What to do
Scan the entries below for the word "budEvent". Copy each line that has it.

Data

-- ==== Sys2Proof/Machine/Budget.lean ====
section
/-! DEFINITION. The heat and energy budget scheduler's ledgers (spec/10_budget_scheduler.md): parameters, the update,
projections, the fit test, corrections, deadlines, and the register writes of the block. -/

namespace Sys2Proof.Machine

/-- A scheduler event (R320). -/
def budEvent (n : Nat) : Nat := evCode 0 3 n

/-! ### Parameters (R292 to R299) -/

/-- The parameters staged in the registers of ledger j (R295); DIE keeps its fixed T_LIM (R297). -/
def Device.stagedLedger (s : Device) (j : Nat) : Ledger :=
  { s.led j with
    c := s.reg64 .budCLo .budCHi j
    pcool := s.reg64 .budPcoolLo .budPcoolHi j
    pstat := s.reg64 .budPstatLo .budPstatHi j
    tbase := (s.reg .budTbase j).toNat
    tlim := if j = 16 then 363150 else (s.reg .budTlim j).toNat
    lag := (s.reg .budLag j).toNat
    tmo := (s.reg .budTmo j).toNat }

/-- The checks of a commit (R295). -/
def commitOk (j : Nat) (l : Ledger) : Bool :=
  decide (l.tbase < l.tlim) && decide (l.hlim < 2 ^ 63) && decide (l.hlimE j < 2 ^ 63)
    && decide (0 < l.decay) && decide (l.decay < 2 ^ 40) && decide (l.floor < l.hlim)

/-- Any channel sequencer PENDING, RUNNING or LEADING (R296). -/
def Device.csBusy (s : Device) : Bool :=
  s.seqs.any fun (k, _) => decide (k < 512) && (let st := s.fld F.csStatusState k; st == 1 || st == 2 || st == 3)

/-- The ledger is one whose settings BUD_CTRL.SEAL locks (R299). -/
def Device.ledSealed (s : Device) (j : Nat) : Bool := decide (16 ≤ j) && s.flag F.budCtrlSeal

/-- A write of CFG of ledger j by session t (R295, R296, R299, R319, R546): COMMIT or setting EN applies the staged
parameters, setting EN zeroes H and U, and a changed CMODE or SRC restarts the deadline (R317). Of a sealed ledger COMMIT
stays open where EN, CMODE and SRC keep their values. -/
def ledgerCfgWrite (t j v : Nat) (s : Device) : CmdOut :=
  let en := s.flag F.budCfgEn j
  let cmode := s.fld F.budCfgCmode j
  let src := s.fld F.budCfgSrc j
  let enW := if j = 16 then true else bitOf v 31
  let cmodeW := bitsOf v 30 29
  let srcW := bitsOf v 19 16
  let commit := bitOf v 28
  let sets := enW && !en
  let changes := enW != en || cmodeW != cmode || srcW != src
  if cmodeW = 3 then refuse s stBadArg
  else if j < 16 && !(s.ledWritable j t) then refuse s stNotOwner
  else if s.ledSealed j && changes then refuse s stNotOwner
  else if (commit || enW != en) && s.csBusy then refuse s stBusy
  else
    let l := s.stagedLedger j
    if (commit || sets) && !(commitOk j l) then refuse s stBadArg
    else
      let w := putField (putField (putField 0 31 31 (b2n enW)) 30 29 cmodeW) 19 16 srcW
      let s1 := s.putReg .budCfg w j
      let l1 := if commit || sets then { l with since := s.cycle, stale := false } else s.led j
      let l2 := if sets then { l1 with h := 0, u := 0, hSeen := 0, uSeen := 0 } else l1
      let l3 := if cmodeW != cmode || srcW != src then { l2 with since := s.cycle, stale := false } else l2
      done (s1.putLed j l3)

/-- A write of a staged parameter register of ledger j by session t (R295, R299, R319). -/
def ledgerParamWrite (t j : Nat) (r : RegName) (mask : Word) (v : Nat) (s : Device) : CmdOut :=
  if j < 16 && !(s.ledWritable j t) then refuse s stNotOwner
  else if s.ledSealed j then refuse s stNotOwner
  else if j = 16 ∧ r = .budTlim then done s
  else done (s.putReg r (BitVec.ofNat 32 v &&& mask) j)

/-- A write of BUD_CTRL (R299, R546): SEAL once set stays. -/
def budCtrlWrite (v : Nat) (s : Device) : CmdOut :=
  if s.flag F.budCtrlSeal then refuse s stNotOwner
  else done (s.putReg .budCtrl (BitVec.ofNat 32 (v % 2)))

/-- A write of BUD_RESERVE (R306). -/
def budReserveWrite (v : Nat) (s : Device) : CmdOut :=
  let r0 := bitsOf v 7 0
  let r1 := bitsOf v 15 8
  let r2 := bitsOf v 23 16
  if r1 ≤ r0 ∧ r2 ≤ r1 then done (s.putReg .budReserve (BitVec.ofNat 32 (v % 2 ^ 24))) else refuse s stBadArg

/-- A write of BUD_ESAMP (R296, R299). -/
def budEsampWrite (v : Nat) (s : Device) : CmdOut :=
  if s.flag F.budCtrlSeal then refuse s stNotOwner
  else if s.csBusy then refuse s stBusy
  else done (s.putReg .budEsamp (BitVec.ofNat 32 v))

/-- A write of BUD_LEADMAX or BUD_HOTLEAD: 0 is refused. -/
def budAtLeastOne (r : RegName) (v : Nat) (s : Device) : CmdOut :=
  if v % 2 ^ 32 = 0 then refuse s stBadArg else done (s.putReg r (BitVec.ofNat 32 v))

/-- Session t may write entry j of row p of the attenuation table (R303, R319, R496, R497). -/
def Device.attnWritable (s : Device) (p j t : Nat) : Bool := s.ledWritable j t && s.seqWritable p t

/-- A write of one entry of the attenuation table by session t (R296, R303, R319). -/
def attnWrite (t p j v : Nat) (s : Device) : CmdOut :=
  let row := listSet ((List.range 16).map (s.attn p)) j (v % 2 ^ 32)
  if !(s.attnWritable p j t) then refuse s stNotOwner
  else if s.csBusy then refuse s stBusy
  else if 2 ^ 32 < row.sum then refuse s stBadArg
  else done (s.putReg .budAttn (BitVec.ofNat 32 v) p j)

/-- BUD_ATTN_WRITE by session t: a whole row in one cycle (R303, R319, R466). -/
def attnRowOp (t p : Nat) (row : List Nat) (s : Device) : CmdOut :=
  if row.length ≠ 16 then refuse s stBadLength
  else if 512 ≤ p then refuse s stBadArg 0
  else if !((List.range 16).all fun j => s.attnWritable p j t) then refuse s stNotOwner
  else if s.csBusy then refuse s stBusy
  else if 2 ^ 32 < (row.map (· % 2 ^ 32)).sum then refuse s stBadArg 4
  else done (forAllDo (List.range 16) (fun j s => s.putReg .budAttn (BitVec.ofNat 32 (row.getD j 0)) p j) s)

/-! ### The update (R305, R315 to R318) -/

/-- The top of ledger j (R305). -/
def Device.ledTop (s : Device) (j : Nat) : Nat := (s.led j).hlimE j

/-- One cycle's cooling and static heat (R305). -/
def Ledger.cool (l : Ledger) (h : Nat) : Nat := min cap64 (h - h * l.decay / 2 ^ 48 + l.stat)

/-- OVER at a rise from at or below the top to above it (R318). -/
def overCheck (j before : Nat) (s : Device) : Device :=
  let top := s.ledTop j
  if before ≤ top ∧ top < (s.led j).h then
    ((s.setFlag F.budLstatOver j).setFlag F.budStatusOver).presentNow (budEvent 4)
  else s

/-- A charge is forgotten once no LAG, of 32 bits, reaches back to it (R316). -/
def Ledger.remembers (l : Ledger) (k : Nat) : List (Nat × Nat) := l.charges.filter fun c => decide (k < c.1 + 2 ^ 32)

/-- The first step of a cycle's update: the cooling and the static heat of every enabled ledger (R305). -/
def ledgersCool (s0 : Device) : Device :=
  let s := { s0 with leds := s0.leds.map fun (j, l) =>
    (j, { l with hSeen := l.h, uSeen := l.u, meas := none, charges := l.remembers s0.cycle }) }
  forAllDo (List.range 18) (fun j t =>
    if t.ledOn j then (let l := t.led j; t.putLed j { l with h := l.cool l.h }) else t) s

/-- H_meas of a temperature in cycle k (R316). -/
def Ledger.hMeas (l : Ledger) (k tmeas : Nat) : Nat :=
  min cap64 (l.c * (tmeas - l.tbase) + ((l.charges.filter fun c => decide (k ≤ c.1 + l.lag)).map Prod.snd).sum)

/-- H corrected by a measurement of cycle k under a correction mode (R316). -/
def Ledger.corrected (l : Ledger) (k cmode : Nat) : Nat :=
  match l.meas with
  | none => l.h
  | some t => if cmode = 1 then max l.h (l.hMeas k t) else if cmode = 2 then l.hMeas k t else l.h

/-- The last steps of a cycle's update, after its charges (R305): the corrections, then OVER. -/
def ledgersEnd (s : Device) : Device :=
  forAllDo (List.range 18) (fun j t =>
    if t.ledOn j then
      let l := t.led j
      overCheck j l.hSeen (t.putLed j { l with h := l.corrected t.cycle (t.fldF F.budCfgCmode j) })
    else t) s

/-- Charge a block's vector at its start (R305). -/
def chargeVec (vec : List Nat) (s : Device) : Device :=
  forAllDo (List.range 18) (fun j t =>
    let e := vec.getD j 0
    if t.ledOn j && decide (0 < e) then
      let l := t.led j
      t.putLed j { l with u := l.u - e, h := min cap64 (l.h + e), charges := l.charges ++ [(t.cycle, e)] }
    else t) s

/-- Add an admitted block's vector to U, or take it off when the block is removed before its start (R293, R549). -/
def reserveVec (add : Bool) (vec : List Nat) (s : Device) : Device :=
  forAllDo (List.range 18) (fun j t =>
    let e := vec.getD j 0
    if t.ledOn j && decide (0 < e) then
      let l := t.led j
      t.putLed j { l with u := if add then min cap64 (l.u + e) else l.u - e }
    else t) s

/-- A valid measurement of ledger j in mK delivered in this cycle (R315, R317): its correction follows the cycle's charges
(R305). -/
def measure (j tmeas : Nat) (s : Device) : Device :=
  (s.putReg .budTmeas (BitVec.ofNat 32 tmeas) j).putLed j { s.led j with since := s.cycle, stale := false, meas := some tmeas }

/-- Ledger j passes its measurement deadline in this cycle (R317). -/
def Device.staleDue (s : Device) (j : Nat) : Bool :=
  let l := s.led j
  s.fldF F.budCfgCmode j != 0 && l.tmo != 0 && !l.stale && decide (l.since + l.tmo * 500000 ≤ s.cycle)

/-- STALE (R317). -/
def staleOp (j : Nat) (s : Device) : Device :=
  if s.staleDue j then
    ((((s.putLed j { s.led j with stale := true }).setFlag F.budLstatStale j).setFlag F.budStatusStale)).presentNow
      (budEvent 7)
  else s

/-! ### Projections and the fit test (R306, R307, R309) -/

/-- The admitted blocks that have not started: (start index, vector). -/
def Device.admitted (s : Device) : List (Nat × List Nat) :=
  s.seqs.flatMap fun (_, q) => ((q.ending ++ q.blk.toList).filter fun b => !b.started).map fun b => (b.start, b.vec)

/-- H of a ledger after n further cycles, with charges (cycles from now, amount) added in their cycles (R307). -/
def projectFrom (l : Ledger) (charges : List (Nat × Nat)) : Nat → Nat
  | 0 => min cap64 (l.h + ((charges.filter fun c => c.1 == 0).map Prod.snd).sum)
  | n + 1 => min cap64 (l.cool (projectFrom l charges n) + ((charges.filter fun c => c.1 == n + 1).map Prod.snd).sum)

/-- How many cycles from now the cycle that holds an index lies; 0 where it is here or past. -/
def Device.cyclesTo (s : Device) (x : Nat) : Nat := s.cycleOf x - s.cycle

/-- Block vec of a class fits at candidate index t (R307). -/
def Device.fits (s : Device) (vec : List Nat) (cls : Nat) (ess : Bool) (t : Nat) : Bool :=
  let adm := s.admitted
  (List.range 18).all fun j =>
    let e := vec.getD j 0
    if s.ledOn j && decide (0 < e) then
      let charges := (s.cyclesTo t, e) :: adm.map fun (x, v) => (s.cyclesTo x, v.getD j 0)
      let points := t :: (adm.map Prod.fst).filter fun x => decide (t < x)
      points.all fun x => decide (projectFrom (s.led j) charges (s.cyclesTo x) ≤ s.limit j cls ess)
    else true

/-- The smallest n in [n0, n0 + fuel) with fits at T0 + 32n (R310). -/
def Device.leadingOf (s : Device) (vec : List Nat) (cls : Nat) (ess : Bool) (t0 : Nat) : Nat → Nat → Option Nat
  | 0, _ => none
  | fuel + 1, n => if s.fits vec cls ess (t0 + 32 * n) then some n else s.leadingOf vec cls ess t0 fuel (n + 1)

/-! ### HOT (R311) -/

/-- TJ published, in mK: HOT sets at 95 °C and clears below 93 °C; DIE takes TJ as its measurement (R311, R315). -/
def publishTj (tj : Nat) (s : Device) : Device :=
  let s1 := s.putReg .budTj (BitVec.ofNat 32 tj)
  let hot := s.flag F.budStatusHot
  let s2 := if !hot && decide (368150 ≤ tj) then (s1.setFld F.budStatusHot 1).presentNow (budEvent 5)
    else if hot && decide (tj < 366150) then (s1.setFld F.budStatusHot 0).presentNow (budEvent 6)
    else s1
  measure 16 tj s2

end Sys2Proof.Machine
end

Exercise answer
def budEvent (n : Nat) : Nat := evCode 0 3 n
    ((s.setFlag F.budLstatOver j).setFlag F.budStatusOver).presentNow (budEvent 4)
      (budEvent 7)
  let s2 := if !hot && decide (368150 ≤ tj) then (s1.setFld F.budStatusHot 1).presentNow (budEvent 5)
    else if hot && decide (tj < 366150) then (s1.setFld F.budStatusHot 0).presentNow (budEvent 6)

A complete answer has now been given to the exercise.